WORK INSTRUCTIONS:
Beginning at the top of the material, repeat each line exactly, and stop once the line with "let last := e.ch == was % 4 + 2 ^ ch" has been written.

RECORDS FOR THIS TASK:
------------------------

/-- A transmit entry at its minislot on channel `ch` (0 A, 1 B): sent, or missed for LATEST_TX alone, which counts once for the entry in a
cycle (R274). What left on one channel is what leaves on the other (R261). An EVENT entry clears READY when it has left on all its
channels. -/
def dynamicSend (k ch id minislot : Nat) (e : SchEntry) (s : State) : State :=
  let i := 128 * k + e.num
  let was := s.get TTB_DYN i
  let mine (x : TtbRead) : Bool := x.cluster = k && x.slot = id && x.buf = e.buf
  let kept := (s.ttbReads.find? mine).map (fun x => x.payload)
  if !bitOf e.ch ch || bitOf was ch || (kept.isNone && !entryReady s k e) then s
  else if s.get TTB_CL_T4_LATEST_TX k < minislot then
    (if bitOf was 2 then s else (s.count1 TTB_CNT0_DYN_MISSED k (2944 + 32 * k + 18)).put TTB_DYN i (was + 4))
  else
    let pay := kept.getD (s.bytes (sbBase + ttbBuf s k e.buf + 32) (2 * e.plen))
    let last := e.ch == was % 4 + 2 ^ ch
    let s := { s with ttbReads := s.ttbReads.filter (fun x => !mine x) ++ (if last then [] else [⟨k, id, e.buf, pay⟩]) }
    let f : TtbFrame := ⟨BitVec.ofNat 11 id, BitVec.ofNat 6 (s.get TTB_POC_STAT_CYCLE k), false, false, false, e.ppi, pay⟩
    let s := (ttbSentCyc k e.buf (ttbOut k (2 ^ ch) f s)).put TTB_DYN i (was + 2 ^ ch)
    if last then ttbEventSent k e.buf e.event e.irq s else s

/-- A minislot reached in the dynamic segment of a channel, for a frame ID (R274). -/
def dynamicSlot (k ch id minislot : Nat) (s : State) : State :=
  if poc s k ≠ pocActive ∨ s.flag TTB_SINGLE k = true ∨ id ≤ s.get TTB_CL_T1_STATIC_SLOTS k then s
  else overList (dynamicSend k ch id minislot) (dynamicPick s k id) s

/-! ### Receiving (R275, R278, R279) -/

/-- SEQ passes through an odd value to the next even one (R272, R275). -/
def nextSeq (v : Nat) : Nat := (v / 2 * 2 + 2) % 2 ^ 32

/-- The first valid copy is written to a buffer (R275 step 1). -/
def rxWrite (k b ts : Nat) (f : TtbFrame) (s : State) : State :=
  let off := ttbBuf s k b
  let w2 := ttbWord s k b 2
  let seq := nextSeq (ttbWord s k b 1)
  if f.null then
    soundboardWrite (off + 4) (toBytes 4 seq ++ toBytes 4 ((w2 / 64 * 64 ||| 256) + f.cycle.toNat)) s
  else
    let bit (x : Bool) (j : Nat) : Nat := if x then 2 ^ j else 0
    let n := min 127 (f.payload.length / 2)
    let w2 := bitsOf w2 6 7 * 64 + f.cycle.toNat + bit f.ppi 13 + bit f.sync 14 + bit f.startup 15 + n * 2 ^ 16
    let s := soundboardWrite (off + 32) (f.payload.take (2 * n)) s
    soundboardWrite (off + 4) (toBytes 4 seq ++ toBytes 4 w2 ++ toBytes 4 (ts / 256) ++ toBytes 4 (ts % 256) ++
      List.replicate 12 0) s

/-- What a valid sync frame says of modes (R278 steps 2 and 3, R279). -/
def syncMode (k m : Nat) (s : State) : State :=
  let c := s.get TTB_POC_STAT_CYCLE k
  let active := s.get TTB_MODE_STAT_ACTIVE k
  let next := m % 8
  let s := if bitsOf m 4 3 = active then s
    else
      let s := (s.sat TTB_CNT1_MODE_MISMATCH k).put TTB_MM_NOW k 1
      if s.flag TTB_MM_SAID k then s else ttbEvent k 11 (s.put TTB_MM_SAID k 1)
  if !bitOf m 3 || next == active then s
  else
    let take (t : State) : State :=
      (((t.put TTB_MODE_STAT_PEND k 1).put TTB_MODE_STAT_TARGET k next).put TTB_MODE_STAT_REQ_CYC k c).put TTB_OWN k 0
    if !s.flag TTB_MODE_STAT_PEND k then ttbEvent k 8 (take s)
    else if s.get TTB_MODE_STAT_REQ_CYC k = c ∧ next < s.get TTB_MODE_STAT_TARGET k then
      (if s.flag TTB_OWN k then ttbEvent k 8 (take s) else take s)
    else s

/-- A frame that arrived valid on channel `ch` (0 A, 1 B), its start at line time `ts` (R275). -/
def ttbReceive (k ch ts : Nat) (f : TtbFrame) (s : State) : State :=
  if !bitOf (keyCh s k) ch then s
  else if poc s k = pocStartup then ttbStartupHears k f s
  else if !pocNormal s k || f.cycle.toNat != s.get TTB_POC_STAT_CYCLE k then s else
  let es := (schNow s k f.id.toNat false).filter (fun e => bitOf e.ch ch)
  let had := s.ttbRx.filter (fun r => r.cluster = k && r.frame.id = f.id)
  let s := overList (fun (e : SchEntry) t =>
    if had.any (fun r => bitOf e.ch r.chan) then t else rxWrite k e.buf ts f t) es s
  let seen := s.ttbSync.any (fun x => x.cluster = k && x.cyc = s.get TTB_POC_STAT_CYCLE k && x.id = f.id.toNat)
  let s := { s with ttbRx := s.ttbRx ++ [⟨k, ch, f⟩] }
  if f.sync then
    let s := noteSync k f s
    match payloadMode s k f with
    | some m => if seen then s else syncMode k m s
    | none => s
  else s

/-- The slot of a frame ID ends (R275 steps 2 and 3); the errors are those of both channels, counted once for the slot. -/
def slotEnd (k id : Nat) (syntaxErr contentErr boundary : Bool) (s : State) : State :=
  if !pocNormal s k then s else
  let got := s.ttbRx.filter (fun r => r.cluster = k && r.frame.id.toNat = id)
  let s := { s with ttbRx := s.ttbRx.filter (fun r => !(r.cluster = k && r.frame.id.toNat = id)) }
  overList (fun (e : SchEntry) t =>
    let mine := got.filter (fun r => bitOf e.ch r.chan)
    let a := mine.find? (fun r => r.chan = 0)
    let b := mine.find? (fun r => r.chan = 1)
    let diff := match a, b with
      | some x, some y => x.frame.payload != y.frame.payload
      | _, _ => false
    let bit (x : Bool) (j : Nat) : Nat := if x then 2 ^ j else 0
    let w2 := ttbWord t k e.buf 2
    let w2 := w2 / 2 ^ 13 * 2 ^ 13 % 2 ^ 23 + w2 % 64 + bit a.isSome 6 + bit b.isSome 7 +
      bit (mine.any (fun r => r.frame.null)) 8 + bit syntaxErr 9 + bit contentErr 10 + bit boundary 11 + bit diff 12
    let t := soundboardWrite (ttbBuf t k e.buf + 4) (toBytes 4 (nextSeq (ttbWord t k e.buf 1)) ++ toBytes 4 w2) t
    let t := if diff then ttbEvent k 16 (t.sat TTB_CNT0_CH_DIFF k) else t
    if e.irq && !mine.isEmpty then ttbEvent k 1 t else t) (schNow s k id false)
    (if (syntaxErr || contentErr || boundary) && !(schNow s k id false).isEmpty then
      s.count1 TTB_CNT0_SLOT_ERR k (2944 + 32 * k + 17) else s)

/-- The end of the static segment of cycle r + 1: the request is agreed or lapses (R278 steps 4 and 5). -/
def modeAgreement (k : Nat) (s : State) : State :=
  let c := s.get TTB_POC_STAT_CYCLE k
  let r := s.get TTB_MODE_STAT_REQ_CYC k
  let m := s.get TTB_MODE_STAT_TARGET k
  if !pocNormal s k || !s.flag TTB_MODE_STAT_PEND k || c != (r + 1) % 64 || s.flag TTB_AGREED k then s else
  let now := s.ttbSync.filter (fun x => x.cluster = k && x.cyc = c)
  let was := s.ttbSync.filter (fun x => x.cluster = k && x.cyc = r)
  let all := was.all (fun x => now.any (fun y => y.id = x.id)) &&
    now.all (fun x => match x.mode with
      | some b => bitOf b 3 && b % 8 == m
      | none => false)
  if all then s.put TTB_AGREED k 1
  else ttbEvent k 10 ((ttbNoRequest k s).sat TTB_CNT1_MODE_LAPSED k |>.put TTB_LAPSE k ((c + 1) % 64 + 1))

/-- The claim is granted or lost (R276): TXEN goes high at once, and is released at the next cycle start. -/
def ttbClaim (own : Bool) (s : State) : State :=
  overRange (fun k t =>
    let t := t.putFlag TTB_POC_STAT_CLAIMED k own
    if own then t else t.put TTB_TXEN k 0) 4 s

/-! ### The commands' meanings -/

/-- POC_CONFIG (R264). -/
def execPocConfig (q : Requester) (k : Fin 4) (s : State) : Result := .next (s.gate q (ttbAddr 0x40 k) (pocConfigCmd k))

/-- POC_READY (R264). -/
def execPocReady (q : Requester) (k : Fin 4) (s : State) : Result := .next (s.gate q (ttbAddr 0x40 k) (pocReadyCmd k))

/-- POC_WAKEUP (R264). -/
def execPocWakeup (q : Requester) (k : Fin 4) (s : State) : Result := .next (s.gate q (ttbAddr 0x40 k) (pocWakeupCmd k))

/-- POC_RUN (R264). -/
def execPocRun (q : Requester) (k : Fin 4) (s : State) : Result := .next (s.gate q (ttbAddr 0x40 k) (pocRunCmd k))

/-- POC_ALLOW_COLDSTART (R264). -/
def execPocAllowColdstart (q : Requester) (k : Fin 4) (s : State) : Result :=
  .next (s.gate q (ttbAddr 0x40 k) (pocAllowCmd k))

/-- POC_ALL_SLOTS (R264). -/
def execPocAllSlots (q : Requester) (k : Fin 4) (s : State) : Result := .next (s.gate q (ttbAddr 0x40 k) (pocAllSlotsCmd k))

/-- POC_HALT (R264). -/
def execPocHalt (q : Requester) (k : Fin 4) (s : State) : Result := .next (s.gate q (ttbAddr 0x40 k) (pocHaltCmd k))

/-- POC_FREEZE (R264). -/
def execPocFreeze (q : Requester) (k : Fin 4) (s : State) : Result := .next (s.gate q (ttbAddr 0x40 k) (pocFreezeCmd k))

/-- TTB_STARTUP_DONE (R265). -/
def execTtbStartupDone (k : Fin 4) (c : BitVec 6) (s : State) : Result := .next (ttbStarted k c.toNat s)

/-- TTB_COLDSTART_FAIL (R265). -/
def execTtbColdstartFail (k : Fin 4) (s : State) : Result := .next (ttbColdFail k s)

/-- TTB_WAKEUP_DONE (R266). -/
def execTtbWakeupDone (k : Fin 4) (r : WakeupEnd) (s : State) : Result := .next (ttbWakeupDone k r.result r.sent s)

/-- TTB_WAKE_RX (R266). -/
def execTtbWakeRx (k : Fin 4) (s : State) : Result := .next (ttbWakeRx k s)

/-- TTB_WAKE_EDGE (R267). -/
def execTtbWakeEdge (k : Fin 4) (ch : TtbWake) (s : State) : Result := .next (ttbWakeEdge k ch.chan ch.held.toNat s)

/-- TTB_CYCLE_START (R269). -/
def execTtbCycleStart (k : Fin 4) (s : State) : Result := .next (ttbCycleStart k s)

/-- CLOCK_CORRECTION (R268). -/
def execClockCorrection (k : Fin 4) (fs : List SyncFrame) (offs : List (BitVec 16)) (rates : List (BitVec 12)) (s : State) : Result :=
  .next (clockCorrection k (syncDevs fs offs rates) s)

/-- STATIC_SLOT_READ (R273). -/
def execStaticSlotRead (k : Fin 4) (slot : BitVec 11) (s : State) : Result := .next (slotRead k slot.toNat s)

/-- STATIC_SLOT (R273). -/
def execStaticSlot (k : Fin 4) (slot : BitVec 11) (s : State) : Result := .next (staticSlot k slot.toNat s)

/-- DYNAMIC_SLOT (R274). -/
def execDynamicSlot (k : TtbChan) (id : BitVec 11) (minislot : BitVec 13) (s : State) : Result :=
  .next (dynamicSlot k.cluster k.chan id.toNat minislot.toNat s)

/-- TTB_FRAME_RECEIVE (R275). -/
def execTtbFrameReceive (k : Fin 4) (ch : Fin 2) (ts : BitVec 40) (f : TtbFrame) (s : State) : Result :=
  .next (ttbReceive k ch ts.toNat f s)

/-- TTB_SLOT_END (R275). -/
def execTtbSlotEnd (k : Fin 4) (id : BitVec 11) (syntaxErr contentErr boundary : Bool) (s : State) : Result :=
  .next (slotEnd k id.toNat syntaxErr contentErr boundary s)

/-- MODE_VALID_WRITE (R271). -/
def execModeValidWrite (q : Requester) (k : Fin 4) (v : BitVec 16) (s : State) : Result :=
  .next (s.gate q (ttbAddr 0x74 k) (modeValidWrite k v.toNat))

/-- TTB_MODE_CTRL_REQ (R278): REQ written with REQ_MODE, the other fields as they stand. -/
def execTtbModeCtrlReq (q : Requester) (k : Fin 4) (m : Fin 8) (s : State) : Result :=
  .next (s.gate q (ttbAddr 0x70 k) (modeRequest k m))

/-- MODE_AGREEMENT (R278). -/
def execModeAgreement (k : Fin 4) (s : State) : Result := .next (modeAgreement k s)

end Sys2Proof.Machine
end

------------------------

REPLY:
/-- A transmit entry at its minislot on channel `ch` (0 A, 1 B): sent, or missed for LATEST_TX alone, which counts once for the entry in a
cycle (R274). What left on one channel is what leaves on the other (R261). An EVENT entry clears READY when it has left on all its
channels. -/
def dynamicSend (k ch id minislot : Nat) (e : SchEntry) (s : State) : State :=
  let i := 128 * k + e.num
  let was := s.get TTB_DYN i
  let mine (x : TtbRead) : Bool := x.cluster = k && x.slot = id && x.buf = e.buf
  let kept := (s.ttbReads.find? mine).map (fun x => x.payload)
  if !bitOf e.ch ch || bitOf was ch || (kept.isNone && !entryReady s k e) then s
  else if s.get TTB_CL_T4_LATEST_TX k < minislot then
    (if bitOf was 2 then s else (s.count1 TTB_CNT0_DYN_MISSED k (2944 + 32 * k + 18)).put TTB_DYN i (was + 4))
  else
    let pay := kept.getD (s.bytes (sbBase + ttbBuf s k e.buf + 32) (2 * e.plen))
    let last := e.ch == was % 4 + 2 ^ ch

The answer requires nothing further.